FIGURE 3.

A, time kinetics of Wnt-5a inducedβ-catenin/E-cadherin complex formation indicates that it is a rapid and specific process unrelated to general protein expression levels (n = 3). B, β-catenin/E-cadherin complex formation is potentiated by Wnt-5a signaling as judged by co-immunoprecipitations of β-catenin/E-cadherin complexes from human mammary epithelial cell line HB2 (left) and human breast cancer cell line MCF-7 (right) cells with varying Wnt-5a expression levels or in cells treated with recombinant Wnt-5a.
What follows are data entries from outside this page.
-- ==== Sys2Proof/Laws/Checks.lean ====
section
/-! SUPPORT. The laws of Sys2Proof/Safety.lean as Boolean checks: each check, where it holds, gives its law. They let a
concrete state be shown lawful by evaluation. -/

namespace Sys2Proof.Machine

open Sys2Proof

/-- What holds of the four ports holds of every port. -/
theorem forall_port {P : Port → Prop} : (∀ p, P p) ↔ P .a ∧ P .b ∧ P .c ∧ P .d :=
  ⟨fun h => ⟨h _, h _, h _, h _⟩, fun ⟨ha, hb, hc, hd⟩ p => by cases p <;> assumption⟩

/-- What a check over the 64 positions says of each. -/
theorem forall_slot {f : Nat → Bool} (h : (List.range 64).all f = true) {n : Nat} (hn : n < 64) : f n = true :=
  List.all_eq_true.1 h n (List.mem_range.2 hn)

/-! ### The schedule -/

/-- `Entry.Ok` as a check. -/
def Entry.okCheck : Entry → Bool
  | .held _ h => h.lease != 0
  | .shared ms dr h => decide (2 ≤ ms.length ∧ ms.length ≤ 4 ∧ ms.Nodup ∧ dr ∈ ms) && h.lease != 0
  | .beacon | .free | .cooling => true

theorem Entry.ok_of_check {e : Entry} (h : e.okCheck = true) : e.Ok := by
  cases e <;> simp_all [Entry.okCheck, Entry.Ok]

/-- `Table.Ok` as a check. -/
def Table.okCheck (t : Table) : Bool :=
  entryAt t 0 == .beacon
    && (List.range 64).all (fun n => n == 0 || (entryAt t n != .beacon && (entryAt t n).okCheck))

theorem Table.ok_of_check {t : Table} (h : Table.okCheck t = true) : Table.Ok t := by
  simp only [Table.okCheck, Bool.and_eq_true, beq_iff_eq] at h
  refine ⟨h.1, fun n hn h1 => ?_⟩
  have := forall_slot h.2 hn
  simp only [Bool.or_eq_true, beq_iff_eq, Bool.and_eq_true, bne_iff_ne] at this
  rcases this with h0 | ⟨hb, ho⟩
  · omega
  · exact ⟨hb, Entry.ok_of_check ho⟩

/-- `Offer.Ok` as a check. -/
def Offer.okCheck (t : Table) (o : Offer) : Bool :=
  decide (o.slot < 64 ∧ 1 ≤ o.left ∧ o.giver ∈ (entryAt t o.slot).parties ∧ o.target ∉ (entryAt t o.slot).parties
    ∧ (o.kind = .share → (entryAt t o.slot).parties.length < 4))

/-- `PlanTerms.Ok` as a check. -/
def PlanTerms.okCheck (t : PlanTerms) : Bool :=
  decide (4 ≤ t.geometry.slots ∧ t.geometry.slots ≤ 64) && portList.all (fun p => t.quotas.get p ≤ 63)

theorem PlanTerms.ok_of_check {t : PlanTerms} (h : t.okCheck = true) : t.Ok := by
  simp only [PlanTerms.okCheck, Bool.and_eq_true, decide_eq_true_eq, List.all_eq_true] at h
  exact ⟨h.1.1, h.1.2, fun p => h.2 p (by cases p <;> simp [portList])⟩

/-- The confirmed set is within the confirming set. -/
def Proposal.withinCheck (pr : Proposal) : Bool :=
  portList.all (fun p => !pr.confirmed.get p || pr.confirming.get p)

theorem Proposal.within_of_check {pr : Proposal} (h : pr.withinCheck = true) (p : Port)
    (hp : pr.confirmed.get p = true) : pr.confirming.get p = true := by
  have := List.all_eq_true.1 h p (by cases p <;> simp [portList])
  simpa [hp] using this

/-- `ProposalState.Ok` as a check. -/
def ProposalState.okCheck : ProposalState → Bool
  | .none => true
  | .opened pr d => pr.terms.okCheck && pr.withinCheck && decide (1 ≤ d ∧ d ≤ 4095)
  | .agreed pr _ => pr.terms.okCheck && pr.withinCheck

theorem ProposalState.ok_of_check {x : ProposalState} (h : x.okCheck = true) : x.Ok := by
  cases x with
  | none => trivial
  | opened pr d =>
    simp only [ProposalState.okCheck, Bool.and_eq_true, decide_eq_true_eq] at h
    exact ⟨PlanTerms.ok_of_check h.1.1, h.2.1, h.2.2, Proposal.within_of_check h.1.2⟩
  | agreed pr f =>
    simp only [ProposalState.okCheck, Bool.and_eq_true] at h
    exact ⟨PlanTerms.ok_of_check h.1, Proposal.within_of_check h.2⟩

/-- `Placement.Ok` as a check. -/
def Placement.okCheck (count : Nat) : Placement → Bool
  | .any | .run => true
  | .list l => decide (l.length = count ∧ l.Nodup ∧ ∀ n ∈ l, 1 ≤ n)

/-- `Reservation.Ok` as a check. -/
def Reservation.okCheck (r : Reservation) : Bool :=
  decide (r.tag ≠ 0 ∧ 1 ≤ r.count ∧ r.count ≤ 8 ∧ r.lease ≠ 0 ∧ r.wait ≤ 4095) && r.placement.okCheck r.count

theorem Reservation.ok_of_check {r : Reservation} (h : r.okCheck = true) : r.Ok := by
  simp only [Reservation.okCheck, Bool.and_eq_true, decide_eq_true_eq] at h
  obtain ⟨⟨h1, h2, h3, h4, h5⟩, h6⟩ := h
  refine ⟨h1, h2, h3, h4, h5, ?_⟩
  cases hp : r.placement <;> simp_all [Placement.okCheck, Placement.Ok]

/-- `TimedAction.Ok` as a check. -/
def TimedAction.okCheck : TimedAction → Bool
  | .release n => 1 ≤ n
  | .renew n l => decide (1 ≤ n ∧ l ≠ 0)
  | .enqueue r => r.okCheck

theorem TimedAction.ok_of_check {a : TimedAction} (h : a.okCheck = true) : a.Ok := by
  cases a with
  | release n => simpa [TimedAction.okCheck, TimedAction.Ok] using h
  | renew n l => simpa [TimedAction.okCheck, TimedAction.Ok] using h
  | enqueue r => exact Reservation.ok_of_check h

/-- `State.ScheduleOk` as a check. -/
def State.scheduleCheck (s : State) : Bool :=
  Table.okCheck s.active && Table.okCheck s.staged
    && (List.range 64).all (fun n =>
      (entryAt s.active n != .cooling || (entryAt s.staged n).parties == [])
        && (n < s.slots || (entryAt s.active n == .free && entryAt s.staged n == .free)) && (entryAt s.staged n).parties.all s.attached)
    && decide (s.offers.Pairwise (fun x y => x.slot < y.slot)) && s.offers.all (Offer.okCheck s.staged)
    && s.requests.all (fun r => s.attached r.port && r.res.lease != 0)
    && s.offers.all (fun o => s.attached o.giver && s.attached o.target)
    && s.edits.all (fun e => s.attached e.issuer && e.action.okCheck) && decide (4 ≤ s.slots) && s.proposal.okCheck

theorem State.scheduleOk_of_check {s : State} (h : s.scheduleCheck = true) : s.ScheduleOk := by
  simp only [State.scheduleCheck, Bool.and_eq_true] at h
  obtain ⟨⟨⟨⟨⟨⟨⟨⟨⟨ha, hst⟩, hn⟩, hpw⟩, hof⟩, hrq⟩, hro⟩, hed⟩, hs⟩, hpr⟩ := h
  have slot : ∀ n, n < 64 → (entryAt s.active n ≠ .cooling ∨ (entryAt s.staged n).parties = [])
      ∧ (n < s.slots ∨ entryAt s.active n = .free ∧ entryAt s.staged n = .free) ∧ ∀ p ∈ (entryAt s.staged n).parties, s.attached p = true := by
    intro n h64
    have := forall_slot hn h64
    simpa [and_assoc] using this
  refine ⟨Table.ok_of_check ha, Table.ok_of_check hst, fun n h64 hc => ?_, fun n hge h64 => ?_,
    ⟨by simpa using hpw, ?_⟩, ⟨fun n h64 p hp => (slot n h64).2.2 p hp, ?_, ?_, ?_⟩, ?_, ?_, by simpa using hs,
    ProposalState.ok_of_check hpr⟩
  · exact ((slot n h64).1).resolve_left (fun hne => hne hc)
  · exact ((slot n h64).2.1).resolve_left (by omega)
  · intro o ho
    have := List.all_eq_true.1 hof o ho
    simp only [Offer.okCheck, decide_eq_true_eq] at this
    exact this
  · intro r hr
    have := List.all_eq_true.1 hrq r hr
    simp_all
  · intro o ho
    have := List.all_eq_true.1 hro o ho
    simp_all
  · intro e he
    have := List.all_eq_true.1 hed e he
    simp_all
  · intro r hr
    have := List.all_eq_true.1 hrq r hr
    simp_all
  · intro e he
    have := List.all_eq_true.1 hed e he
    simp only [Bool.and_eq_true] at this
    exact TimedAction.ok_of_check this.2

/-! ### The queues and the ids -/

/-- `State.RequestsOk` as a check. -/
def State.requestsCheck (s : State) : Bool :=
  decide (s.requests.length ≤ 16) && portList.all (fun p => s.pendingCount p ≤ 6)
    && decide (s.requests.Pairwise (fun x y => x.port ≠ y.port ∨ x.res.tag ≠ y.res.tag))
    && s.requests.all (fun r => r.res.okCheck) && s.edits.all (fun e => e.action.okCheck)

theorem State.requestsOk_of_check {s : State} (h : s.requestsCheck = true) : s.RequestsOk := by
  simp only [State.requestsCheck, Bool.and_eq_true, decide_eq_true_eq, List.all_eq_true] at h
  obtain ⟨⟨⟨⟨h1, h2⟩, h3⟩, h4⟩, h5⟩ := h
  exact ⟨h1, fun p => h2 p (by cases p <;> simp [portList]), h3, fun r hr => Reservation.ok_of_check (h4 r hr),
    fun e he => TimedAction.ok_of_check (h5 e he)⟩

/-- `State.EditsOk` as a check. -/
def State.editsCheck (s : State) : Bool :=
  decide (s.edits.length ≤ 24)
    && decide (s.edits.Pairwise (fun x y => s.distance x.activation ≤ s.distance y.activation))
    && s.edits.all (fun e => decide (1 ≤ s.distance e.activation ∧ s.distance e.activation ≤ 1048576))

theorem State.editsOk_of_check {s : State} (h : s.editsCheck = true) : s.EditsOk := by
  simp only [State.editsCheck, Bool.and_eq_true, decide_eq_true_eq, List.all_eq_true] at h
  exact ⟨h.1.1, h.1.2, h.2⟩

/-- `State.NoticesOk` as a check. -/
def State.noticesCheck (s : State) : Bool :=
  portList.all (fun p => decide ((s.port p).notices.length ≤ 16
    ∧ (s.attached p = false → (s.port p).notices = [] ∧ (s.port p).lost = false)))

theorem State.noticesOk_of_check {s : State} (h : s.noticesCheck = true) : s.NoticesOk := by
  simp only [State.noticesCheck, decide_eq_true_eq, List.all_eq_true] at h
  exact fun p => h p (by cases p <;> simp [portList])

/-- `State.OfferIdsOk` as a check. -/
def State.offerIdsCheck (s : State) : Bool :=
  decide (s.offers.length ≤ 8 ∧ (s.offers.map Offer.id).Nodup ∧ (∀ o ∈ s.offers, o.id ≠ 0) ∧ s.offerCounter ≠ 0)

theorem State.offerIdsOk_of_check {s : State} (h : s.offerIdsCheck = true) : s.OfferIdsOk := by
  simp only [State.offerIdsCheck, decide_eq_true_eq] at h
  exact h

/-- `State.EditIdsOk` as a check. -/
def State.editIdsCheck (s : State) : Bool :=
  decide (s.edits.length ≤ 24 ∧ (s.edits.map Edit.id).Nodup ∧ (∀ e ∈ s.edits, e.id ≠ 0) ∧ s.editCounter ≠ 0)

theorem State.editIdsOk_of_check {s : State} (h : s.editIdsCheck = true) : s.EditIdsOk := by
  simp only [State.editIdsCheck, decide_eq_true_eq] at h
  exact h

/-! ### The Frame Generator, the plan and the holdings -/

/-- `FrameState.Ok` as a check. -/
def FrameState.okCheck (g : Geometry) : FrameState → Bool
  | .running (.bit n) => n < g.frameBits
  | .running .leadInWait | .running .leadIn => true
  | .stalled _ abandoned => decide (abandoned < 64 ∧ g.source = .external)

theorem FrameState.ok_of_check {g : Geometry} {f : FrameState} (h : f.okCheck g = true) : f.Ok g := by
  cases f with
  | running pos => cases pos <;> simp_all [FrameState.okCheck, FrameState.Ok]
  | stalled c k => simpa [FrameState.okCheck, FrameState.Ok] using h

/-- `State.TimingOk` as a check. -/
def State.timingCheck (s : State) : Bool :=
  decide (s.geometry = s.plan.terms.geometry) && s.plan.terms.okCheck && s.proposal.okCheck
    && s.frame.okCheck s.geometry
    && decide (s.edgeTimer < 1024 ∧ s.recoveryCount ≤ 16 ∧ s.clockPhase < s.geometry.bitPeriod)

theorem State.timingOk_of_check {s : State} (h : s.timingCheck = true) : s.TimingOk := by
  simp only [State.timingCheck, Bool.and_eq_true, decide_eq_true_eq] at h
  obtain ⟨⟨⟨⟨h1, h2⟩, h3⟩, h4⟩, h5⟩ := h
  exact ⟨h1, PlanTerms.ok_of_check h2, ProposalState.ok_of_check h3, FrameState.ok_of_check h4, h5⟩

/-- `Entry.Kept` as a check. -/
def Entry.keptCheck (e : Entry) : Bool :=
  match e.holding? with
  | none => true
  | some h => h.tag != 0 && portList.all (fun p => !h.warned.get p || e.parties.contains p)

theorem Entry.kept_of_check {e : Entry} (h : e.keptCheck = true) : e.Kept := by
  intro x hx
  simp only [Entry.keptCheck, hx, Bool.and_eq_true, bne_iff_ne, List.all_eq_true] at h
  refine ⟨h.1, fun p hp => ?_⟩
  have := h.2 p (by cases p <;> simp [portList])
  simpa [hp] using this

/-- `State.BookkeepingOk` as a check. -/
def State.bookkeepingCheck (s : State) : Bool :=
  (List.range 64).all (fun n => (entryAt s.active n).keptCheck && (entryAt s.staged n).keptCheck
      && (match (entryAt s.active n).holding? with
        | none => true
        | some h => h.renewal == none))
    && s.requests.all (fun r => r.res.tag != 0) && s.edits.all (fun e => e.action.okCheck)

theorem State.bookkeepingOk_of_check {s : State} (h : s.bookkeepingCheck = true) : s.BookkeepingOk := by
  simp only [State.bookkeepingCheck, Bool.and_eq_true] at h
  obtain ⟨⟨hn, hr⟩, he⟩ := h
  have slot := fun n (h64 : n < 64) => forall_slot hn h64
  simp only [Bool.and_eq_true] at slot
  refine ⟨fun n h64 => ⟨Entry.kept_of_check (slot n h64).1.1, Entry.kept_of_check (slot n h64).1.2⟩, ?_, ?_, ?_⟩
  · intro n h64 x hx
    have := (slot n h64).2
    simpa [hx] using this
  · intro r hr'
    have := List.all_eq_true.1 hr r hr'
    simpa using this
  · intro e he'
    exact TimedAction.ok_of_check (List.all_eq_true.1 he e he')

end Sys2Proof.Machine
end

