/-- O35, O36: a member that has confirmed, one that has not, one that is the last, a port that is no member, no
proposal, and a payload that is not empty. -/
theorem witness_35_confirm :
    (busy.takes .a .confirm [] = true ∧ proposal.confirming.get .a = true ∧ proposal.confirmed.get .a = true)
      ∧ (busy.takes .b .confirm [] = true ∧ proposal.confirmed.get .b = false
        ∧ proposal.confirmed.set .b true ≠ proposal.confirming)
      ∧ (PerPort.set ⟨true, true, true, false⟩ .d true = proposal.confirming)
      ∧ ({ proposal with confirming := ⟨true, true, true, false⟩ }.confirming.get .d = false
        ∧ busy.takes .d .confirm [] = true ∧ busy.takes .d .reject [] = true)
      ∧ (idlePlan.takes .a .confirm [] = true ∧ idlePlan.takes .a .reject [] = true)
      ∧ (busy.takes .a .confirm [0] = true ∧ busy.takes .a .reject [0] = true)
      ∧ (busyWithoutD.takes .d .confirm [] = true ∧ busyWithoutD.takes .d .reject [] = true) := by decide +kernel

/-- `busy` at the end of the application frame of a plan with 12 slots: slot 15 is revoked, and A's LIST record goes. -/
def planEnds : State := { busy with proposal := .agreed proposal 7 }

/-- O37: no plan due. -/
theorem witness_37_none : ∀ x, busy.proposal ≠ .agreed x busy.frameCounter := by
  intro x h
  cases h

/-- O37. -/
theorem witness_37_plan :
    planEnds.scheduleCheck = true ∧ planEnds.offerIdsCheck = true ∧ planEnds.framesRun = true
      ∧ planEnds.proposal = .agreed proposal planEnds.frameCounter
      ∧ (planDueState.scheduleCheck = true ∧ planDueState.offerIdsCheck = true ∧ planDueState.framesRun = true
        ∧ entryAt planDueState.active 13 ≠ .free) := by
  decide +kernel

/-- O37: a smaller plan that takes no slot away. -/
theorem witness_37_nothingRevoked :
    let s := { planDueState with active := Table.atReset, staged := Table.atReset, offers := [] }
    s.scheduleCheck = true ∧ s.offerIdsCheck = true ∧ s.framesRun = true
      ∧ ∀ n ∈ List.range 64, newTerms.geometry.slots ≤ n → entryAt s.active n = .free := by decide +kernel

/-- O38: every mask bit, a mask with bit 7, an attached port. -/
theorem witness_38_attach :
    (busyWithoutD.takes .d .attach [255, 127] = true ∧ (127 : Byte).getLsbD 7 = false
        ∧ (busyWithoutD.port .d).attachment = none ∧ busyWithoutD.noticesCheck = true)
      ∧ (busyWithoutD.takes .d .attach [0, 128] = true ∧ (128 : Byte).getLsbD 7 = true)
      ∧ (busy.takes .a .attach [0, 0] = true ∧ (busy.port .a).attachment ≠ none) := by decide +kernel

/-- O39: the proposer, and a member that has not confirmed, each with slots, records, edits and offers. -/
theorem witness_39_detach :
    busy.scheduleCheck = true ∧ busy.offerIdsCheck = true ∧ (busy.port .a).attachment ≠ none
      ∧ busy.takes .a .detach [] = true ∧ busy.takes .b .detach [] = true ∧ (busy.port .b).attachment ≠ none := by
  decide +kernel

/-- O40: a detached port, and an attached port with a full queue. -/
theorem witness_40_notices :
    PortState.atReset.attachment = none
      ∧ ({ attachedPort 0 with notices := List.replicate 16 (busy.notice .clockBack) }.attachment ≠ none
        ∧ { attachedPort 0 with notices := List.replicate 16 (busy.notice .clockBack) }.notices.length ≤ 16) := by
  decide +kernel

/-- O41: max 1 and 8, and 9. -/
theorem witness_41_fetch :
    (queueExample.takes .a .fetch [byteOf 1] = true ∧ queueExample.takes .a .fetch [byteOf 8] = true
        ∧ (queueExample.port .a).notices.length ≤ 16 ∧ (queueExample.port .a).attachment ≠ none)
      ∧ (queueExample.takes .a .fetch [9] = true ∧ ∀ n, n < 9 → ([9] : List Byte) ≠ [byteOf n])
      ∧ (busyWithoutD.takes .d .fetch [1] = true ∧ (busyWithoutD.port .d).attachment = none) := by decide +kernel

/-- O42: the empty and the full mask, and a mask with bit 7. -/
theorem witness_42_attention :
    (queueExample.takes .a .attention [(0 : BitVec 7).setWidth 8] = true
        ∧ queueExample.takes .a .attention [(127 : BitVec 7).setWidth 8] = true
        ∧ (queueExample.port .a).attachment = some ⟨0, 5⟩)
      ∧ (queueExample.takes .a .attention [128] = true ∧ ∀ m : BitVec 7, ([128] : List Byte) ≠ [m.setWidth 8])
      ∧ (busyWithoutD.takes .d .attention [0] = true ∧ (busyWithoutD.port .d).attachment = none) := by decide +kernel

/-- O43: a frame end that changes the schedule, and one that does not. -/
theorem witness_43_frameEnd :
    commitTaken.framesRun = true
      ∧ (entryAt (after .frameEnd commitTaken).active 4).stateCode ≠ (entryAt commitTaken.active 4).stateCode
      ∧ State.reset.framesRun = true ∧ (after .frameEnd State.reset).generation = 0 := by decide +kernel

/-- O43: offers with 1 and with 2 frames remaining, whose giver keeps the slot; deadlines 1 and 2; a plan that is due and
switches to EXTERNAL, and no plan that is due. -/
theorem witness_43_countdowns :
    (busy.framesRun = true ∧ busy.scheduleCheck = true ∧ busy.offerIdsCheck = true
        ∧ (⟨1, .a, .d, 1, .handover, 1⟩ : Offer) ∈ busy.offers ∧ (⟨3, .b, .c, 5, .share, 2⟩ : Offer) ∈ busy.offers
        ∧ Port.b ∈ (entryAt (after .frameEnd { busy with offers := [⟨3, .b, .c, 5, .share, 2⟩] }).staged 5).parties)
      ∧ ({ busy with proposal := .opened proposal 1 }.framesRun = true
        ∧ { busy with proposal := .opened proposal 2 }.framesRun = true)
      ∧ (planEnds.framesRun = true ∧ planEnds.proposal = .agreed proposal planEnds.frameCounter
        ∧ planEnds.geometry.source = .internal ∧ (after .frameEnd { planEnds with offers := [] }).plan.terms.geometry.source = .external)
      ∧ (State.reset.proposal = .none ∧ State.reset.offers = []) := by decide +kernel

/-- A quiet part: a lease that ends, one with a renewal, one at a warn threshold, a shared and a cooling slot. -/
def quiet : State :=
  { partWith 16 8 7
      [(1, heldBy .a 1 11), (2, .held .a ⟨1, 12, some 20, PerPort.all false⟩), (3, sharedBy [.a, .b, .c] .c 17 4),
       (6, .cooling)] with
    ports := ⟨attachedPort 16, attachedPort 0, attachedPort 0, attachedPort 0⟩ }

/-- O44. -/
theorem witness_44_quiet :
    quiet.framesRun = true ∧ quiet.scheduleCheck = true ∧ quiet.edits = [] ∧ quiet.proposal = .none
      ∧ quiet.requests = [] ∧ quiet.offers = []
      ∧ (List.range 64).flatMap (quiet.leaseNotices .a)
        = [⟨.leaseEnded, none, some 11, some 1, none, none, none, 8⟩,
           ⟨.leaseLow, none, some 4, some 3, some 16, none, none, 8⟩] := by decide +kernel

/-- O45: the lease of slot 1 ends with an offer on it. -/
theorem witness_45_leaseEnd :
    let s := { busy with
      active := busy.active.setIfInBounds 1 (heldBy .a 1 11), staged := busy.staged.setIfInBounds 1 (heldBy .a 1 11) }
    s.framesRun = true ∧ s.scheduleCheck = true ∧ s.offerIdsCheck = true
      ∧ (entryAt s.staged 1).holding? = some ⟨1, 11, none, PerPort.all false⟩ := by decide +kernel

/-- O46. -/
theorem witness_46_halted :
    { State.reset with resetAsserted := true }.resetAsserted = true
      ∧ (externalPart (.stalled .switch 0)).frame = .stalled .switch 0 := by decide +kernel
The blot shown is representative of several separate experiments and OD measurements of the band intensities were performed to quantify the differences (lower panel; histograms). Error bars indicate S.E., n = 8, n = 5; ^*, p < 0.05; ^**, p < 0.01. C, tyrosine phosphorylation of β-catenin is not affected by Wnt-5a stimulation, whereas serine/threonine phosphorylation is (D) as judged by immunoprecipitation of β-catenin and Western blot (WB) using a total Tyr(P) or Ser/Thr antibodies. Inhibition of the serine/threonine kinase CKI, with the casein kinase 1 α/ε inhibitor IC261, disrupts the Wnt-5a-induced Ser/Thr phosphorylation of β-catenin, whereas cells lacking Wnt-5a remain Ser/Thr phosphorylated on β-catenin (D). The CKI inhibitor was added for 1 h at the end of the incubation with rWnt-5a (n = 5). Wt, wild type.